Overnight, the third long-player from Charlottesville, Virginia pop machine Parachute, continues in the vein of 2011's Way It Was, offering up another richly detailed, impeccably crafted, and impossibly slick smorgasbord of teen rock/electro-pop confections with a blue-eyed soul center that come off like a toothless Passion Pit or a less fun version of Fun.
The band, which has shared the stage with enough like-minded acts (Jonas Brothers, Plain White T's) to know its way around a proper earworm, can cultivate hooks with the best of them, as evidenced by the easy, bouncy opener "Meant to Be," its sonically more adventurous sibling "Can’t Help," and the bright and engaging "Didn't See It Coming," the latter of which is much better than its painful, early conversational verses would suggest, but there's nothing here that isn’t currently being played (in another skin) at top volume behind the register at your local H&M.

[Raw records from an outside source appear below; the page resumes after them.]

-- ==== Sys2Proof/Tests/Slice0.lean ====
section
/-! SUPPORT. Tests. Expected values are those of spec/95_test_vectors.md, or bits written out from the encodings of
spec/30_encoding.md; each test names its source. After them comes, for every statement that has hypotheses, a witness that
meets them together, each clause on its own. -/

namespace Sys2Proof.Tests

open Sys2Proof Sys2Proof.Machine

/-! ## Small states -/

/-- The state of a `next` answer. -/
def stateAfter : Answer → Option State
  | .next s => some s
  | .fault _ => none
  | .refused _ => none

/-- The default configuration with a timeout configured, as 95_test_vectors.md assumes. -/
def timed : Config := { Config.default with readTimeout := some 1 }

/-- S0 with events to come. -/
def idle (agenda : List Event) : State :=
  { State.reset with config := timed, agenda := agenda }

/-- `02 41 03 44` waits for its write. -/
def sent (op : HostOp) (agenda : List Event) : State :=
  { idle agenda with seq := .sent, curOp := some op, curCmd := 0x41, curFrame := [0x02, 0x41, 0x03, 0x44] }

/-- An EXCHANGE is reading its response, with the given bound. -/
def reading (maxFrame : Option Nat) (rx : RxState) (acc : List Byte) (agenda : List Event) : State :=
  { idle agenda with
    seq := .awaitingFrame, curOp := some .exchange, curCmd := 0x41, rx := rx, acc := acc
    config := { timed with maxFrame := maxFrame } }

/-- A result waits. -/
def posted (res : Result) (agenda : List Event) : State :=
  { idle agenda with
    seq := if res.kind = .ok then .validated else .failed, curOp := some .decode, curCmd := 0x44, res := res }

/-- The result of 95_test_vectors.md L2.5, `DECODE [02 41 03], 44`. -/
def okResult : Result := ⟨.ok, 0x44, 0x44, [0x41]⟩

/-- A TIMEOUT result. -/
def timeoutResult : Result := ⟨.timeout, 0, 0, []⟩

/-! ## Well-formedness: one ill-formed term for each check -/

theorem bytesFit_replicate (n : Nat) : bytesFit (List.replicate n 0) = decide (n < 65536) := by
  simp [bytesFit]

theorem test_wf_encode_too_long : wellFormed (.encode 0x41 (List.replicate 65536 0)) = false := by
  rw [wellFormed, bytesFit_replicate]; decide

theorem test_wf_send_too_long : wellFormed (.send 0x41 (List.replicate 65536 0)) = false := by
  rw [wellFormed, bytesFit_replicate]; decide

theorem test_wf_exchange_too_long : wellFormed (.exchange 0x41 (List.replicate 65536 0)) = false := by
  rw [wellFormed, bytesFit_replicate]; decide

theorem test_wf_decode_too_long : wellFormed (.decode 0x44 (List.replicate 65536 0)) = false := by
  rw [wellFormed, bytesFit_replicate]; decide

theorem test_wf_reserved_too_long : wellFormed (.reservedOp 4 0 0 (List.replicate 65536 0)) = false := by
  rw [wellFormed, bytesFit_replicate]; decide

/-- A legal request is no RESERVED_OP (R68). -/
theorem test_wf_reserved_legal : wellFormed (.reservedOp 1 0 0x41 []) = false := by decide

/-- The longest data that the len field can give (R10). -/
theorem test_wf_encode_longest : wellFormed (.encode 0x41 (List.replicate 65535 0)) = true := by
  rw [wellFormed, bytesFit_replicate]; decide

/-! ## Decoding: words written out bit by bit -/

/-- R56: index 0 first. -/
theorem test_decode_status_query :
    decode (.frame [0b00000010, 0b01000001, 0b00000011, 0b01000100]) = .ok .statusQuery := by decide

/-- R57. -/
theorem test_decode_display_query :
    decode (.frame [0b00000010, 0b01001100, 0b00000011, 0b01001111]) = .ok .displayQuery := by decide

/-- R58 with `k = 9` (ARROW_DOWN) and with `k = 28` (NUM_5), whose checksum is 6A (90_conflicts.md C4). -/
theorem test_decode_key_press :
    decode (.frame [0b00000010, 0b01001011, 0b00001001, 0b00000011, 0b01010111]) = .ok (.keyPress 9) ∧
    decode (.frame [0b00000010, 0b01001011, 0b00011100, 0b00000011, 0b01101010]) = .ok (.keyPress 28) := by decide

/-- R58: the source's literal 6B is no KEY_PRESS frame (90_conflicts.md C4). -/
theorem test_decode_key_press_bad_checksum :
    decode (.frame [0x02, 0x4B, 0x1C, 0x03, 0x6B]) = .error .notACommandFrame := by decide

/-- R59. -/
theorem test_decode_tune :
    decode (.frame [0b00000010, 0b01010100, 0, 0, 0, 0, 0, 0b00000011, 0b01010111]) = .ok .tune := by decide

/-- R67: len, cmd, rsvd, op from the top bit down, for each legal op. -/
theorem test_decode_requests :
    decode (.request 0b0000000000000001_01001011_00000_000#32 [0x1C]) = .ok (.encode 0x4B [0x1C]) ∧
    decode (.request 0b0000000000000001_01001011_00000_001#32 [0x1C]) = .ok (.send 0x4B [0x1C]) ∧
    decode (.request 0b0000000000000000_01000001_00000_010#32 []) = .ok (.exchange 0x41 []) ∧
    decode (.request 0b0000000000000011_01000100_00000_011#32 [0x02, 0x41, 0x03]) =
      .ok (.decode 0x44 [0x02, 0x41, 0x03]) := by decide

/-- R67, R68: op 4 and op 7, and a legal op with one rsvd bit, lowest and highest. -/
theorem test_decode_illegal_requests :
    decode (.request 0b0000000000000000_00000000_00000_100#32 []) = .ok (.reservedOp 4 0 0 []) ∧
    decode (.request 0b0000000000000000_00000000_00000_111#32 []) = .ok (.reservedOp 7 0 0 []) ∧
    decode (.request 0b0000000000000000_00000000_00001_001#32 []) = .ok (.reservedOp 1 1 0 []) ∧
    decode (.request 0b0000000000000000_00000000_10000_010#32 []) = .ok (.reservedOp 2 16 0 []) := by decide

/-- R67: len is the number of bytes. -/
theorem test_decode_length_mismatch :
    decode (.request 0x00014B00#32 []) = .error .lengthMismatch := by decide

theorem test_decode_steps : decode .takeStep = .ok .take ∧ decode (.resetInput 3) = .ok (.reset 3) := by decide

/-- The match values of spec/opcode_table.json: 8-bit rows by command byte, 32-bit rows by op. -/
theorem test_table_words :
    decodeTableWord 8 0x41 = some .statusQuery ∧ decodeTableWord 8 0x4C = some .displayQuery ∧
    decodeTableWord 8 0x4B = some (.keyPress 0) ∧ decodeTableWord 8 0x54 = some .tune ∧
    decodeTableWord 32 0 = some (.encode 0 []) ∧ decodeTableWord 32 1 = some (.send 0 []) ∧
    decodeTableWord 32 2 = some (.exchange 0 []) ∧ decodeTableWord 32 3 = some (.decode 0 []) ∧
    decodeTableWord 32 4 = some (.reservedOp 4 0 0 []) := by decide

/-- A header whose len is 1 takes its one byte, zero, from above nbits. -/
theorem test_table_word_with_data :
    decodeTableWord 32 0x00014B00 = some (.encode 0x4B [0]) := by decide

/-! ## CHECKSUM, ENCODE, DECODE (95_test_vectors.md L2.1 to L2.3; 40_tx_encoder.md R73) -/

theorem test_checksum :
    checksum [] = 0 ∧ checksum [0x41, 0x03] = 0x44 ∧ checksum [0xFF, 0x03] = 0x02 ∧ checksum [0xFD, 0x03] = 0 := by
  decide

theorem test_encode_frame :
    encodeFrame 0x41 [] = [0x02, 0x41, 0x03, 0x44] ∧
    encodeFrame 0x4B [0x1C] = [0x02, 0x4B, 0x1C, 0x03, 0x6A] ∧
    encodeFrame 0xFF [0xFF] = [0x02, 0xFF, 0xFF, 0x03, 0x01] ∧
    encodeFrame 0x41 [1, 2, 3] = [0x02, 0x41, 0x01, 0x02, 0x03, 0x03, 0x4A] := by decide

theorem test_decode_frame_ok :
    decodeFrame [0x02, 0x41, 0x03] 0x44 = .ok [0x41] 0x44 ∧ decodeFrame [0x02, 0x03] 0x03 = .ok [] 0x03 ∧
    decodeFrame [0x02, 0x02, 0x03] 0x05 = .ok [0x02] 0x05 ∧ decodeFrame [0x02, 0xFF, 0x03] 0x02 = .ok [0xFF] 0x02 := by
  decide

theorem test_decode_frame_errors :
    decodeFrame [0x02, 0x41, 0x03] 0x45 = .mismatch 0x45 0x44 ∧ decodeFrame [] 0 = .noStx ∧
    decodeFrame [0x41, 0x03] 0xFF = .noStx ∧ decodeFrame [0x02, 0x41, 0x42] 0x86 = .noEtx ∧
    decodeFrame [0x02, 0x41, 0x03, 0x05] 0x44 = .trailing ∧ decodeFrame [0x02, 0x03, 0x03] 0x06 = .trailing := by decide

/-! ## One step of each instruction (95_test_vectors.md L2.5, L2.6) -/

theorem test_status_query :
    (stateAfter (step (State.reset.withFetchWord 8 0x41))).map (fun t => (t.seq, t.curOp, t.curFrame)) =
      some (.sent, some .exchange, [0x02, 0x41, 0x03, 0x44]) := by decide

theorem test_display_query :
    (stateAfter (step (State.reset.withFetchWord 8 0x4C))).map (fun t => (t.seq, t.curOp, t.curFrame)) =
      some (.sent, some .exchange, [0x02, 0x4C, 0x03, 0x4F]) := by decide

/-- `NUM_5`. -/
theorem test_key_press :
    (stateAfter (exec (.keyPress 0x1C) State.reset)).map (fun t => (t.seq, t.curOp, t.curFrame)) =
      some (.sent, some .send, [0x02, 0x4B, 0x1C, 0x03, 0x6A]) := by decide

theorem test_tune :
    (stateAfter (step (State.reset.withFetchWord 8 0x54))).map (fun t => (t.seq, t.curOp, t.curFrame)) =
      some (.sent, some .send, [0x02, 0x54, 0, 0, 0, 0, 0, 0x03, 0x57]) := by decide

Overnight ultimately lacks the courage of its convictions -- the band is musically sound and vocalist Will Anderson possesses a set of pipes that were tailor-made for the luminous artifice of commercial pop, so why is his voice, which is clearly in key, Auto-tuned (not Kanye style) within an inch of its life? It's one thing to want so badly to be heard amidst the over-amplified, emotional ruin of youth that your words come off as impassioned bursts of cliché, but walking those "midnight streets alone" and fighting through "tears in rain" just doesn't cut it when the music follows suit.